##### Material supplied #####

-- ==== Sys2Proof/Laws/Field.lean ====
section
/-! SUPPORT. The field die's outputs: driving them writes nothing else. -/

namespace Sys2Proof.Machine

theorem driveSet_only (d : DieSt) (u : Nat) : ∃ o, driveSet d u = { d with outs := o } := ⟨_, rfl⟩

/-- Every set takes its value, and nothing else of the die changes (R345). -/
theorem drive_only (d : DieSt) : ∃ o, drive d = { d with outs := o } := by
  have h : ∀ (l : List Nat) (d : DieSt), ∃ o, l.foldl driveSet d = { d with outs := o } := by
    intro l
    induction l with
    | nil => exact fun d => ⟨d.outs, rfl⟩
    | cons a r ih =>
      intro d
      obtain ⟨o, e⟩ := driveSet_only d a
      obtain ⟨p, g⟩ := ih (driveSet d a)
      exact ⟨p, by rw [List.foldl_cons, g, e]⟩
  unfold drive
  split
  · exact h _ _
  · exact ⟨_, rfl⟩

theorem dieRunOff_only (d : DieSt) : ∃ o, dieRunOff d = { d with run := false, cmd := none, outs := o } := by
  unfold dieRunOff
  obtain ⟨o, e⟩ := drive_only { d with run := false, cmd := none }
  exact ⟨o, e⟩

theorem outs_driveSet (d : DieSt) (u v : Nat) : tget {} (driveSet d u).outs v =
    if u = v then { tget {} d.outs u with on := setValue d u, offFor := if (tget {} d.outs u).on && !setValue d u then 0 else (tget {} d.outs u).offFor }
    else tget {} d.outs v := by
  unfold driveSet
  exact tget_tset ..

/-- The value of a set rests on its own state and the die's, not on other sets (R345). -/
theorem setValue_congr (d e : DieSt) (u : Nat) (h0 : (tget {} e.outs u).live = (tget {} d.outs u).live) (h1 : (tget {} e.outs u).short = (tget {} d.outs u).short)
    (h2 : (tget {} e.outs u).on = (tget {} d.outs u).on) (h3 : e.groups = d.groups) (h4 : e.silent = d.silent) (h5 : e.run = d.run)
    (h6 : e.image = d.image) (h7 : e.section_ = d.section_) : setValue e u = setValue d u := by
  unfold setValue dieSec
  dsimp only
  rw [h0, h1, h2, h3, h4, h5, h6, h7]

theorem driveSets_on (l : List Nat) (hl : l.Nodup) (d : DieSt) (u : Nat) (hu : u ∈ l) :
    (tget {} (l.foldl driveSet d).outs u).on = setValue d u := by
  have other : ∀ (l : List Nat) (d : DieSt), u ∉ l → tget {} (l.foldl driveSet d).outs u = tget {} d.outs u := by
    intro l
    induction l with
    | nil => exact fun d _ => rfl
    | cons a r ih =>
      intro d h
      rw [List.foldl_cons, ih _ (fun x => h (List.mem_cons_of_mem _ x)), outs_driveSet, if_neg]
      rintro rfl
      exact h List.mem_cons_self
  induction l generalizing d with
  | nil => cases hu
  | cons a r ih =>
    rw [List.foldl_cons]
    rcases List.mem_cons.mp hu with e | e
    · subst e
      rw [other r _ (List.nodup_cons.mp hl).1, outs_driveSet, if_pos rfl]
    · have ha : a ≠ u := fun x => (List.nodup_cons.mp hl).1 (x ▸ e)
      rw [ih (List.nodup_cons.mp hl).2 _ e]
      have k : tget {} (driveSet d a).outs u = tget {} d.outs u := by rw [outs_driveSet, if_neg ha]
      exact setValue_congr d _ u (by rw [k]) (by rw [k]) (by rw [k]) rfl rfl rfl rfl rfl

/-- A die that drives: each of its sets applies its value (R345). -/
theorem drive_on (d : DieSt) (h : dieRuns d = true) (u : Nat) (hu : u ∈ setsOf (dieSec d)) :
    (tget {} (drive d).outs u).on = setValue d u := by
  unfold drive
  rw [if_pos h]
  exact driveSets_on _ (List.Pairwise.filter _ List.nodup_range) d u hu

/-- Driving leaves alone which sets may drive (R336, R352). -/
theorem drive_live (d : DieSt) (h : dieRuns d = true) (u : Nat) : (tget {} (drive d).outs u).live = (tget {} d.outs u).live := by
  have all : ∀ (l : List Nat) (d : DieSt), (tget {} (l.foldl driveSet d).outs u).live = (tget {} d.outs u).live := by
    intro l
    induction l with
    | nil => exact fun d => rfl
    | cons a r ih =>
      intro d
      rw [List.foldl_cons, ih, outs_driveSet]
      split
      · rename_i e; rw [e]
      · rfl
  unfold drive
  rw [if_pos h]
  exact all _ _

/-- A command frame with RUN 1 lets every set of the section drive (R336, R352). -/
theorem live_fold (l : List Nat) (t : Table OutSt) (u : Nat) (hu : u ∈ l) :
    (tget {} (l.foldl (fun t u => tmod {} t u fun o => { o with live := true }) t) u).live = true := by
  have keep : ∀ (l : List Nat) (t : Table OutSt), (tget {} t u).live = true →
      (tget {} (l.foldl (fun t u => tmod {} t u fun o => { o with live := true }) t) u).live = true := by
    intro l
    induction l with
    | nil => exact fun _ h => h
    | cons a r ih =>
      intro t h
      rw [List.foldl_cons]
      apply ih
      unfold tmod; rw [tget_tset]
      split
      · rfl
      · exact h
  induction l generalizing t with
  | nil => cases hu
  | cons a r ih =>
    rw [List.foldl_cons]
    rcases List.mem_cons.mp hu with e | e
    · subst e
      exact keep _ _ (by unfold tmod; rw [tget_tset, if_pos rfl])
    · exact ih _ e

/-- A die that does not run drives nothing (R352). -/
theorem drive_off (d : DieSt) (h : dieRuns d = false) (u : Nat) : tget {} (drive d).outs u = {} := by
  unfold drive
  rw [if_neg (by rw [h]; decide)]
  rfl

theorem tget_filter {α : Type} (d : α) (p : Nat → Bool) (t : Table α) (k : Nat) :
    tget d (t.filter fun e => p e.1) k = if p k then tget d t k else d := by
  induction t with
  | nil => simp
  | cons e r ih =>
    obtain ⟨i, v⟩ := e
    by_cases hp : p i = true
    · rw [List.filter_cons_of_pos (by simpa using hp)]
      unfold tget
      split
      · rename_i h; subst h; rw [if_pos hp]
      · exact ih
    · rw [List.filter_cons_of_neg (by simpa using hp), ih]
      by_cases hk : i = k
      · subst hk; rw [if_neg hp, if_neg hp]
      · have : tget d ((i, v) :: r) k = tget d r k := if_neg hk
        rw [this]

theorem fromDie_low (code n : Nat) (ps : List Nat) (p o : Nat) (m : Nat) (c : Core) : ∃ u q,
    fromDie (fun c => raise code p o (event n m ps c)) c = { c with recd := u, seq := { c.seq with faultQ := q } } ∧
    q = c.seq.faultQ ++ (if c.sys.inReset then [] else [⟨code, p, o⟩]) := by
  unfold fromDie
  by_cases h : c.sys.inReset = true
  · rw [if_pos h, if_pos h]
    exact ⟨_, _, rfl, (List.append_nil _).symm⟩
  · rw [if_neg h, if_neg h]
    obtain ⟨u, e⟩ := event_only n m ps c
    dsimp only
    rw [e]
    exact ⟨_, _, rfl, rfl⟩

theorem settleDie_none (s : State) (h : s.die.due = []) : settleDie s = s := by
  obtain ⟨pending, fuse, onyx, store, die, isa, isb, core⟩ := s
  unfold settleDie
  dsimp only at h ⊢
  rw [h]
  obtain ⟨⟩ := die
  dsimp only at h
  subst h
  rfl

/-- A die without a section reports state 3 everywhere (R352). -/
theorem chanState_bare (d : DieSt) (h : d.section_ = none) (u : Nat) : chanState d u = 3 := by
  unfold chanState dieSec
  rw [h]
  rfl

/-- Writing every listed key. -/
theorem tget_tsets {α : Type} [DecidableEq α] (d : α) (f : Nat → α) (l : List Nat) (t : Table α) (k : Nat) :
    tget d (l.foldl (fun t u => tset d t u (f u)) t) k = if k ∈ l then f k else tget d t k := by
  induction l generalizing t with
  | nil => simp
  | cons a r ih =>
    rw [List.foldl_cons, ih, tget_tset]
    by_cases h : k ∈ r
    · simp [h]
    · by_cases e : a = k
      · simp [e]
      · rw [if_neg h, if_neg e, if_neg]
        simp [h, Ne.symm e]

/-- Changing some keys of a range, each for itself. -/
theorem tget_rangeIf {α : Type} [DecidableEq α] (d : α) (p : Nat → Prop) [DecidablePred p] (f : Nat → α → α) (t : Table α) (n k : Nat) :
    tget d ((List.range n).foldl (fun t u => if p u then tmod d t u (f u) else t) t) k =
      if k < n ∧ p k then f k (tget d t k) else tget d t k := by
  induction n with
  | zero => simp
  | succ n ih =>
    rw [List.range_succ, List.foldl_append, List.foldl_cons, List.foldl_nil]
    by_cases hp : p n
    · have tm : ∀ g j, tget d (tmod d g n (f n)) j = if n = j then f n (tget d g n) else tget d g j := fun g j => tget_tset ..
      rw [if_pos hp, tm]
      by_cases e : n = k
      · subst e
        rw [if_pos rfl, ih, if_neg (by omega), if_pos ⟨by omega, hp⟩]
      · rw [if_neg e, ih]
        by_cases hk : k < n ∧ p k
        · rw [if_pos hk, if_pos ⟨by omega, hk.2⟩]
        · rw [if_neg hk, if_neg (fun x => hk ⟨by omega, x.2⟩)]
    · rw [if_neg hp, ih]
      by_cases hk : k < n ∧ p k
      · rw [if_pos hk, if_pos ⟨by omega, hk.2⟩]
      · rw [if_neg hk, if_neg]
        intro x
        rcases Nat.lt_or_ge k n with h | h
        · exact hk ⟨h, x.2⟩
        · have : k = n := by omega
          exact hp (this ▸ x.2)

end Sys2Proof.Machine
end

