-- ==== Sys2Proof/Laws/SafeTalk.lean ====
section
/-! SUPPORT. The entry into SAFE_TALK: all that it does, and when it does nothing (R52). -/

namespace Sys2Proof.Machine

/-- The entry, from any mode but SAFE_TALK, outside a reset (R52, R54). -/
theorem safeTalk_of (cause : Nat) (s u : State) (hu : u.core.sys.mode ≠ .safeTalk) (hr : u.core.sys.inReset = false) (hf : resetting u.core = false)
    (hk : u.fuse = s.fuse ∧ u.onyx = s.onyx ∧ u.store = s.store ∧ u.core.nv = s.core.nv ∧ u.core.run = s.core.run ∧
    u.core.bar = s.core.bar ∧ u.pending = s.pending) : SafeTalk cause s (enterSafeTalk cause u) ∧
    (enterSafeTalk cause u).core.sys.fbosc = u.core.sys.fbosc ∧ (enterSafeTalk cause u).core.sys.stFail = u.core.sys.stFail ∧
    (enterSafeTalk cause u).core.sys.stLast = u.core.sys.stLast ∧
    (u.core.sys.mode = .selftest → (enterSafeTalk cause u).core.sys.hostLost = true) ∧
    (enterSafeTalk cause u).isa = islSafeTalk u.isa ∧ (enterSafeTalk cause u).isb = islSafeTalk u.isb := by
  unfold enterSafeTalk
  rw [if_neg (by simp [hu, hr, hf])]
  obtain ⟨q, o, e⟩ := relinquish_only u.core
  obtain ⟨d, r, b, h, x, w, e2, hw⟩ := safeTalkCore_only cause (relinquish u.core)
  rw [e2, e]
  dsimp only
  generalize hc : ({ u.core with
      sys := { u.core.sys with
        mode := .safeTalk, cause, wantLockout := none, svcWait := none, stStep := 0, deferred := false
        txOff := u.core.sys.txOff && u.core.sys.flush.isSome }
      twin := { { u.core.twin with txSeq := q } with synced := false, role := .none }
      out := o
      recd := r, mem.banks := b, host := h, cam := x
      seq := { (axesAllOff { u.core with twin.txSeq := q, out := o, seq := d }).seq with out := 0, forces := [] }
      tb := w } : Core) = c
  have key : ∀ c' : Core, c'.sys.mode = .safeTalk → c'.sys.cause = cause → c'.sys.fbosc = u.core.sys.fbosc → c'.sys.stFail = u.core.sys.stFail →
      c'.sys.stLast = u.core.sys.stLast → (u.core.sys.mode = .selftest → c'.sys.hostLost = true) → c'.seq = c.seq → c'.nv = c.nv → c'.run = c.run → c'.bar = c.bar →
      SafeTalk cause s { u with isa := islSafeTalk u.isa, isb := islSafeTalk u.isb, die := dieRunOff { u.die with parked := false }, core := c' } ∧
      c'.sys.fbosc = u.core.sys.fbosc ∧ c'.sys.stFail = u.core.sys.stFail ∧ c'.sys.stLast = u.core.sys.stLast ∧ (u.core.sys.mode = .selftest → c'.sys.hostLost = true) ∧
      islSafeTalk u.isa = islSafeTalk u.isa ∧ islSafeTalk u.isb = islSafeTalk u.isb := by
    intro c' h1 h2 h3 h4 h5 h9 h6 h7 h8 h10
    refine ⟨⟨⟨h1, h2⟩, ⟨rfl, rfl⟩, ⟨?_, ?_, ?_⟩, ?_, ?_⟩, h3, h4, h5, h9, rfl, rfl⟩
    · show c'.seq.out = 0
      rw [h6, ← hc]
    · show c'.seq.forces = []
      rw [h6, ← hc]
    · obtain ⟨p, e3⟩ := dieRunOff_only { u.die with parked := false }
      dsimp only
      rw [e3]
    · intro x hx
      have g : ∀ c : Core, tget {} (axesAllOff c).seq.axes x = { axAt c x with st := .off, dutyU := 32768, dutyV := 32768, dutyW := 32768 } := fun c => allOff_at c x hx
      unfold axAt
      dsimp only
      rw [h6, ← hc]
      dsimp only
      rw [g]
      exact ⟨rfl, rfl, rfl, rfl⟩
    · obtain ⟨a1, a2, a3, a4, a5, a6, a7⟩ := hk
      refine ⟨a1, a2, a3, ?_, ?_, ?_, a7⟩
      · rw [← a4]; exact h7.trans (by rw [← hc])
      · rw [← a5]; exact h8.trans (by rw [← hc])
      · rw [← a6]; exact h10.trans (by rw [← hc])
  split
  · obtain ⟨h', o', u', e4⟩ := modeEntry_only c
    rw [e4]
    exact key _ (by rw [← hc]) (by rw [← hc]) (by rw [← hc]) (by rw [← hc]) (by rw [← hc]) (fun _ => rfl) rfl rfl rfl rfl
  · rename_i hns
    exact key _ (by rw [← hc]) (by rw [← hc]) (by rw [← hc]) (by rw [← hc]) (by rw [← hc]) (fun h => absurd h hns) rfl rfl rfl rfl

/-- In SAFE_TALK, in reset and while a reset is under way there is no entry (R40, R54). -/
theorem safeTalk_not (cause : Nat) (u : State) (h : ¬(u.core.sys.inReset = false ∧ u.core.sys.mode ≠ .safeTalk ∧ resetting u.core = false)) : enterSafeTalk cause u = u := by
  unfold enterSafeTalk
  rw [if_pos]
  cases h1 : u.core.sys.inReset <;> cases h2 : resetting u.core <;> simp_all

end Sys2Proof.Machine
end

#####

Give again, exactly as written, every line from the first one above through the line that has "rw [h0, h1, h2, h3, h4, h5, h6, h7]" in it.

Answer for the task.
-- ==== Sys2Proof/Laws/Field.lean ====
section
/-! SUPPORT. The field die's outputs: driving them writes nothing else. -/

namespace Sys2Proof.Machine

theorem driveSet_only (d : DieSt) (u : Nat) : ∃ o, driveSet d u = { d with outs := o } := ⟨_, rfl⟩

/-- Every set takes its value, and nothing else of the die changes (R345). -/
theorem drive_only (d : DieSt) : ∃ o, drive d = { d with outs := o } := by
  have h : ∀ (l : List Nat) (d : DieSt), ∃ o, l.foldl driveSet d = { d with outs := o } := by
    intro l
    induction l with
    | nil => exact fun d => ⟨d.outs, rfl⟩
    | cons a r ih =>
      intro d
      obtain ⟨o, e⟩ := driveSet_only d a
      obtain ⟨p, g⟩ := ih (driveSet d a)
      exact ⟨p, by rw [List.foldl_cons, g, e]⟩
  unfold drive
  split
  · exact h _ _
  · exact ⟨_, rfl⟩

theorem dieRunOff_only (d : DieSt) : ∃ o, dieRunOff d = { d with run := false, cmd := none, outs := o } := by
  unfold dieRunOff
  obtain ⟨o, e⟩ := drive_only { d with run := false, cmd := none }
  exact ⟨o, e⟩

theorem outs_driveSet (d : DieSt) (u v : Nat) : tget {} (driveSet d u).outs v =
    if u = v then { tget {} d.outs u with on := setValue d u, offFor := if (tget {} d.outs u).on && !setValue d u then 0 else (tget {} d.outs u).offFor }
    else tget {} d.outs v := by
  unfold driveSet
  exact tget_tset ..

/-- The value of a set rests on its own state and the die's, not on other sets (R345). -/
theorem setValue_congr (d e : DieSt) (u : Nat) (h0 : (tget {} e.outs u).live = (tget {} d.outs u).live) (h1 : (tget {} e.outs u).short = (tget {} d.outs u).short)
    (h2 : (tget {} e.outs u).on = (tget {} d.outs u).on) (h3 : e.groups = d.groups) (h4 : e.silent = d.silent) (h5 : e.run = d.run)
    (h6 : e.image = d.image) (h7 : e.section_ = d.section_) : setValue e u = setValue d u := by
  unfold setValue dieSec
  dsimp only
  rw [h0, h1, h2, h3, h4, h5, h6, h7]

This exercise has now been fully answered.